At my words, she jerked her head around, sweeping in the entirety of the Fallen Crest golf course. Her eyes were almost bulging when she focused back on me. She spoke in a shocked whisper. “What am I doing here?”

I was nodding, but I edged closer and reached out, taking away the vodka from her hand. She didn’t notice. Then I almost started laughing. She’d barely drunk any. Maybe two shots’ worth. “Are you drunk or not? I’m having a hard time telling.”

“I think I’m drunk.”

“You barely touched this.”

Her gaze snapped to the bottle as I raised it, and she looked confused. Her eyebrows came together before she held her hands up, both of them, and gasped. “I didn’t even feel you take that.”

She was drunk.

She raised her gaze back to me, her hands still up in the air. “I parked at Manny’s, grabbed a bottle, and just started walking. I wasn’t paying attention. Dancing, drinking.” Her voice dropped low again. “I’ve never drunk before.”

Whoa.

My head went back an inch. “Never?”

Her eyes still wide, she shook her head at the same time. “Never. I accidentally went to a party once because my boyfriend was the local Uber. He went to pick someone up and I had to go to the bathroom. He thought I went in to stay and join the party.”

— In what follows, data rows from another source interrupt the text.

/-- Change the filter where there is one. -/
def Block.modEst (s : Block) (f : Est → Est) : Block := s.modVmf (fun v => { v with est := v.est.map f })

/-- One propagation of the filter up to time t with a sample (R143, R144). -/
def Block.kfStep (s : Block) (t : Nat) (x : ImuVal) (e : Est) : Est :=
  let c := s.cfg.vmf
  { kfPropagate c.noise c.tau e x.force x.rate (t - e.t) with t := t }

/-- The filter at the last epoch: while no IMU is used it stands on the prediction (R147). -/
def Block.kfBase (s : Block) (e : Est) : Est :=
  let t := s.vmf.epoch
  if t ≤ e.t then e
  else
    let m := s.motVE t
    { e with t := t, pose := m.pose, vel := m.vel, rate := m.rate }

/-- Propagation with the samples of an update in time order, the last to the epoch (R144). -/
def Block.kfRun (s : Block) (e : Nat) (l : List ImuVal) : Block :=
  match l.getLast? with
  | none => s
  | some last =>
    let go := fun (x : Est) => s.kfStep e last (l.foldl (fun x y => s.kfStep y.t y x) (s.kfBase x))
    s.modEst go

/-- The stored estimate at a time: the newest entry of the ring that does not stand after it (R141). (log 108, DEDUCED) -/
def Block.ringAt (s : Block) (t : Nat) : Pose × V3 :=
  match s.vmf.ring.find? (fun r => decide (r.t ≤ t)) with
  | some r => (r.pose, r.vel)
  | none => let x := s.vmf.est.getD {}; (x.pose, x.vel)

/-- A heading difference brought to −π to π. -/
def wrapPi (x : F64) : F64 :=
  if F64.lt F64.pi x then F64.sub x (F64.mul F64.two F64.pi)
  else if F64.lt x (F64.neg F64.pi) then F64.add x (F64.mul F64.two F64.pi) else x

/-- The measurements of a navigation record: the items marked valid, against the stored estimate at its time of
validity (R141, R143). -/
def Block.navInnov (s : Block) (r : NavRec) : List Innov :=
  let x := s.ringAt r.time
  let br := (s.vmf.est.getD {}).br
  let sd := deci (fld r.sig 0 16 : Nat) 3
  let pos : Innov := ⟨0, ((V3.ofInts r.pos 20).sub (x.1.p.add br)).toList, [sd, sd, sd], {}⟩
  let hdg : Innov := ⟨1, [wrapPi (F64.sub (F64.ofInt r.hdg 28) x.1.q.toEuler.z)],
    [F64.mul (deci (fld r.sig 16 16 : Nat) 3) (F64.div F64.pi (F64.ofInt 180 0))], {}⟩
  let vel : Innov := ⟨2, [F64.sub (F64.ofInt (r.vel.getD 0 0) 20) x.2.x, F64.sub (F64.ofInt (r.vel.getD 1 0) 20) x.2.y], [], {}⟩
  (if nbit r.valid 0 then [pos] else []) ++ (if nbit r.valid 1 then [hdg] else []) ++ (if nbit r.valid 2 then [vel] else [])

/-- A measurement passes the gate (R141, R142): without estimates there is none. -/
def Block.gateOk (s : Block) (z : Innov) : Bool :=
  match s.vmf.est with
  | none => true
  | some e => !kfBeyond s.cfg.vmf.noise e z (s.fl R.VMF_GATE 0 16)

/-- The filter after a measurement. -/
def Block.kfMeas (s : Block) (z : Innov) : Block := s.modEst (fun e => kfCorrect s.cfg.vmf.noise e z)

/-- The committed navigation record at an update of epoch e (R141). Each item has a normalised innovation of its own, and the
record is rejected where one of them is beyond the gate. (log 108, DESIGN CHOICE) With navigation aiding off it is dropped (R156).
A position in the format of R138 lies within ±2048 m, so that NAV_RANGE has no case. -/
def Block.navTake (s : Block) (e : Nat) : Block :=
  match s.vmf.navUse with
  | none => s
  | some r =>
    if !s.bt R.VMF_CTRL 2 then s
    else if e < r.time ∨ r.time + 512000000 < e then s.vmfFlag 2
    else
      let zs := s.navInnov r
      if zs.any (fun z => !s.gateOk z) then s.vmfFlag 4
      else
        (forL zs (fun z s => s.kfMeas z) s).modVmf (fun v => { v with
          posT := if nbit r.valid 0 then some e else v.posT, hdgT := if nbit r.valid 1 then some e else v.hdgT,
          velT := if nbit r.valid 2 then some e else v.velT, posV := if nbit r.valid 0 then V3.ofInts r.pos 20 else v.posV,
          hdgV := if nbit r.valid 1 then F64.ofInt r.hdg 28 else v.hdgV })

/-- While no velocity item has been accepted for 1 s: a pseudo-measurement of zero horizontal velocity with 0.5 m/s
(R143). -/
def Block.zeroVel (s : Block) (e : Nat) : Block :=
  match s.vmf.velT with
  | some t => if e < t + 1000000000 then s else go
  | none => go
where go := match s.vmf.est with
  | none => s
  | some x => s.kfMeas ⟨3, [F64.neg x.vel.x, F64.neg x.vel.y], [F64.half, F64.half], {}⟩

/-- The pose of a target in E that an item measures (R142): V in E at its sample time, the sensor in V, the target in
the sensor's frame. -/
def Block.tgtPose (s : Block) (it : TgtItem) : Pose :=
  let sensor := sget (fun _ => ({} : Pose)) s.cfg.vmf.sensors (s.fl (R.VMF_TGT_CFG it.target) 0 12)
  (s.ringAt it.time).1.comp (sensor.comp ⟨V3.ofInts it.pos 20, Q4.ofInts it.quat⟩)

/-- A target item at an update of epoch e (R142, R143): the first one of a target gives its estimate. -/
def Block.tgtMeas (s : Block) (e : Nat) (it : TgtItem) : Block :=
  let m := s.tgtPose it
  let old := sget (fun _ => none) s.vmf.tgt it.target
  let x := old.getD { t := e, pose := m }
  let sp := deci (it.posSd : Nat) 4
  let sa := deci (it.attSd : Nat) 5
  let z : Innov := ⟨4 + it.target, (m.p.sub x.pose.p).toList ++ (x.pose.q.conj.mul m.q).log.toList, [sp, sp, sp, sa, sa, sa],
    (s.ringAt it.time).1.inv.comp m⟩
  if !s.gateOk z then s.vmfFlag 6
  else
    let s := if old.isSome then s.kfMeas z else s
    s.modVmf (fun v => { v with
      tgt := sset (fun _ => none) v.tgt it.target (some (if old.isSome then Config.tgtCorrect s.cfg.vmf.noise x z e else x)),
      tgtT := sset (fun _ => none) v.tgtT it.target (some e) })

/-- The targets at an update of epoch e: their estimates advance, then the items are taken (R142, R147). Without an
estimate of V there is none of a target. -/
def Block.tgtTake (s : Block) (e : Nat) : Block :=
  let s := forN 4 (fun n s => s.modVmf (fun v => { v with
    tgt := sset (fun _ => none) v.tgt n ((sget (fun _ => none) v.tgt n).map (fun x => tgtLater x (s.tgtFixed n) e)) })) s
  if s.vmf.est.isNone then s
  else forL s.vmf.tgtUse (fun it s => if s.bt R.VMF_CTRL (8 + it.target) then s.tgtMeas e it else s) s

/-- The degrees of freedom of V at an inertial update (R149): accelerations are the change of the rates over the time
since the last one. Surge and sway are the north and east coordinates of V in E: R148 does not say whether they are those or
lie along V's own axes. (log 108, DESIGN CHOICE) -/
def Block.dofStep (s : Block) (e : Nat) : Block :=
  match s.vmf.est with
  | none => s
  | some x =>
    let eu := x.pose.q.toEuler
    let v := s.vmf
    let dv := x.vel.toList ++ (eulerRate eu x.rate).toList
    let k := F64.div F64.one (secs ((e : Int) - v.dofT))
    let da := if v.dofV.isEmpty then List.replicate 6 0#64 else List.zipWith (fun a b => F64.mul k (F64.sub a b)) dv v.dofV
    s.modVmf (fun v => { v with dofT := e, dof := x.pose.p.toList ++ eu.toList, dofV := dv, dofA := da })

/-! ### The wave model (R148, R149) -/

/-- Every 125th update since entry to RUN gives a sample of the 8 Hz history (R148). (log 108, DEDUCED) -/
def Block.waveHist (s : Block) (e : Nat) : Block :=
  if s.bt R.VMF_CTRL 1 && (e - s.vmf.runT) % 125000000 == 0 then
    s.modVmf (fun v => { v with hist := ((List.range 6).map (fun d => (s.predDof e d).1) :: v.hist).take 1024 })
  else s

/-- An oscillator pair rotated by ω × 1 ms, and corrected by `r` of each degree of freedom (R148). The correction goes to
c, which is the motion at the epoch. (log 108, DEDUCED) -/
def WaveComp.turn (k : WaveComp) (r : List F64) : WaveComp :=
  let a := F64.mul k.w (deci 1 3)
  let co := Config.cos64 a
  let si := Config.sin64 a
  { k with c := (List.range 6).map (fun d => F64.add (F64.add (F64.mul (k.c.getD d 0#64) co) (F64.mul (k.s.getD d 0#64) si)) (r.getD d 0#64)),
           s := (List.range 6).map (fun d => F64.sub (F64.mul (k.s.getD d 0#64) co) (F64.mul (k.c.getD d 0#64) si)) }

/-- The oscillators at an update of epoch e (R148): r_d / (512 N) with r_d the difference of estimated and modelled
motion. -/
def Block.waveStep (s : Block) (e : Nat) : Block :=
  let v := s.vmf
  if v.comps.isEmpty then s
  else
    let turned := v.comps.map (fun k => k.turn [])
    let n := F64.ofInt ((512 * v.comps.length : Nat) : Int) 0
    let r := (List.range 6).map (fun d =>
      F64.div (F64.sub (s.predDof e d).1 (turned.foldl (fun a k => F64.add a (k.c.getD d 0#64)) 0#64)) n)
    s.modVmf (fun v => { v with comps := v.comps.map (fun k => k.turn r), waveT := e })

/-- The registers of the oscillators (R155): frequency, and amplitudes of heave, roll and pitch. -/
def Block.waveRegs (s : Block) : Block :=
  forL s.vmf.comps.zipIdx (fun p s =>
    let amp := fun d => let c := p.1.c.getD d 0#64; let q := p.1.s.getD d 0#64; F64.sqrt (F64.add (F64.mul c c) (F64.mul q q))
    let ws := [fix32 (F64.div p.1.w (F64.mul F64.two F64.pi)) 24, fix32 (amp 2) 20, fix32 (amp 3) 28, fix32 (amp 4) 28]
    (forL ((List.range 4).zip ws) (fun w s => s.wrI (R.VMF_WAVE (4 * p.2 + w.1)) w.2.1) s).vmfFlagIf (ws.any Prod.snd) 12) s

/-- The RMS of the heave prediction errors in mm (R149); 0 while there are none. -/
def heaveRms (l : List F64) : F64 :=
  if l.isEmpty then 0#64
  else
    let sum := l.foldl (fun a x => F64.add a (F64.mul x x)) 0#64
    F64.mul (F64.sqrt (F64.div sum (F64.ofInt (l.length : Nat) 0))) (F64.ofInt 1000 0)

/-- The heave check and WAVE_OK at an update of epoch e (R149): the heave predicted HORIZON earlier for this epoch
against the estimate, and the prediction made now. -/
def Block.waveCheck (s : Block) (e : Nat) : Block :=
  let now := (s.predDof e 2).1
  let at_ := e + s.fl R.VMF_PCHK 0 16 * 1000000
  let s := s.modVmf (fun v => { v with heaveE := match v.heaveP.find? (fun p => p.1 == e) with
    | some p => (F64.sub p.2 now :: v.heaveE).take 8000
    | none => v.heaveE })
  let rms := heaveRms s.vmf.heaveE
  let s := s.setF R.VMF_WAVE_STAT 16 16 (min (F64.toInt rms 0).toNat 65535)
  let ok := decide (1 ≤ s.fl R.VMF_WAVE_STAT 0 5) && !F64.lt (F64.ofInt (s.fl R.VMF_PCHK 16 16 : Nat) 0) rms
  let s := (s.vmfFlagIf (s.bt R.VMF_STAT 20 && !ok) 8).setB R.VMF_STAT 20 ok
  s.modVmf (fun v => { v with heaveP := ((at_, (s.predDof at_ 2).1) :: v.heaveP).take 65536 })

/-! ### The update (R144) -/

/-- The largest of some magnitudes. -/
def maxF (l : List F64) : F64 := l.foldl (fun a x => if F64.lt a x then x else a) 0#64

/-- The bounds of frame f for the Separation Monitor (R310): the largest predicted speed and rate relative to V at
horizons of whole milliseconds up to SV_HORIZON, or the image's where that exceeds the limit of R149. -/
def Block.frameBound (s : Block) (f : Nat) : F64 × F64 :=
  let g := s.cfg.safe.ssm
  if s.horizon < g.svHorizon * 1000000 then sget (fun _ => (0#64, 0#64)) g.svMax f
  else
    let ms := (List.range (g.svHorizon + 1)).map (fun h => s.frameMot f (s.vmf.epoch + h * 1000000))
    (maxF (ms.map (fun m => m.vel.norm)), maxF (ms.map (fun m => m.rate.norm)))

/-- What the update hands the monitors of frame f (R310): its pose in the formats of R138. -/
def Block.frameTerms (s : Block) (f : Nat) : SFrame :=
  let b := s.frameBound f
  ⟨s.frameOk f, b.1, b.2, (s.frameMot f s.vmf.epoch).pose.fix.1⟩

/-- The records that an update of epoch e writes (R144, R160). -/
def Block.writeRecords (s : Block) (e : Nat) : Block :=
  let have_ := s.vmf.est.isSome
  let s := s.writePose (R.Record_VL 0) (if have_ then some (s.motVL e) else none) e
  let s := s.writePose (R.Record_VE 0) (if have_ then some (s.motVE e) else none) e
  forN 4 (fun n s => s.writePose (R.Record_TnE (16 * n)) (if (sget (fun _ => none) s.vmf.tgt n).isSome then some (s.motTE n e) else none) e) s

/-- The ring takes the estimate of an update (R141). -/
def Block.ringPush (s : Block) (e : Nat) : Block :=
  match s.vmf.est with
  | none => s
  | some _ =>
    let m := s.motVE e
    s.modVmf (fun v => { v with ring := (⟨e / 1000000, e, m.pose, m.vel⟩ :: v.ring).take 512 })

/-- VMF_UPDATE_DONE: propagation, measurements, states and frames; the records, VMF_STAT and VMF_UPD_CNT are written and
event 0x0CA is posted (R144, R146). Updates run in every state, OFF among them: R146 leaves OFF by one. (log 108,
DEDUCED) -/
def opVmfUpdateDone (s : Block) : Block :=
  match s.vmf.busy with
  | none => s
  | some _ =>
    let e := s.vmf.epochUse
    let t := s.imuTest
    let l := imuMerge t.2
    let used := t.2.map Prod.fst
    let s := (((t.1.kfRun e l).navTake e).zeroVel e).tgtTake e
    let s := s.setF R.VMF_STAT 15 4 ((List.range 4).foldl (fun a i => if used.contains i then a + 2 ^ i else a) 0)
    let s := forN 4 (fun i s => s.setB (R.VMF_IMU_STAT i) 8 (used.contains i)) s
    let s := s.vmfState e l
    let s := if l.isEmpty then s else s.dofStep e
    let s := if s.vmfSt = 2 ∨ s.vmfSt = 3 then (((s.waveHist e).waveStep e).waveCheck e).waveRegs else s
    let s := (s.writeRecords e).wrN R.VMF_UPD_CNT (s.rdN R.VMF_UPD_CNT + 1)
    let s := (s.ringPush e).modVmf (fun v => { v with busy := none, epoch := e, imuUse := [], tgtUse := [], navUse := none })
    let s := forL [1, 2, 4, 5, 6, 7] (fun f s => s.modVmf (fun v => { v with hand := sset (fun _ => { ok := false }) v.hand f (s.frameTerms f) })) s
    let s := if s.vmf.est.isSome then s.modVmf (fun v => { v with grav := (s.motVE e).pose.q.conj.rot { z := F64.one } }) else s
    s.postEv 0x0CA

/-! ### The wave fit (R148) -/

/-- WAVE_FIT_DONE: the amplitudes of each degree of freedom over the last 64 s. (log 108, DESIGN CHOICE) -/
def opWaveFitDone (s : Block) : Block :=
  if !s.vmf.fitBusy then s
  else
    let v := s.vmf
    let ago := (v.epoch - v.runT) % 125000000
    let ws := v.waveW.take 16
    let fit := (List.range 6).map (fun d => waveFit ws ((v.hist.take 512).map (fun x => x.getD d 0#64)) ago)
    let amp := fun (i : Nat) (f : F64 × F64 → F64) => fit.map (fun a => f (a.getD i (0#64, 0#64)))
    let comps := ws.zipIdx.map (fun w => WaveComp.mk w.1 (amp w.2 Prod.fst) (amp w.2 Prod.snd))
    let s := s.setF R.VMF_WAVE_STAT 0 5 comps.length
    let s := s.modVmf (fun v => { v with fitBusy := false, comps := comps, waveT := v.epoch })
    s.waveRegs.wrN R.VMF_FIT_CNT (s.rdN R.VMF_FIT_CNT + 1)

I… I had no words. I was quite aware that most of my life, if there was a night I didn’t party, that was the oddity.

“Oh my God. You’re looking at me like I’m a freak.” Her face flooded with color, and she closed her eyes. She was still holding her hands up.

“Okay.” I didn’t know what was going on here, but I moved in, took both her hands, and lowered them for her. She opened her eyes, and there was no reaction that she knew I did that. “Have you eaten today?”

She shook her head.

“You want to eat?”

“Um.” She started chewing on her bottom lip, her eyebrows still pulled together. Then she stopped. Her face cleared. She blinked. “No. I need to keep drinking.” She grabbed my beer and took a long draw. I was waiting for the sputtering, thinking she didn’t realize she reached for the wrong bottle, but nothing came. She kept drinking.

I got fixated on how her throat was working, chugging that down.

She was taking long and slow pulls, and she kept going.

It clicked she just chugged a third of my beer and I had a thirty-two ouncer with me today before I grabbed it back. “Stop.”

She reached for it, stepping with my arm.

I moved, turning and using my body to check her. “No.”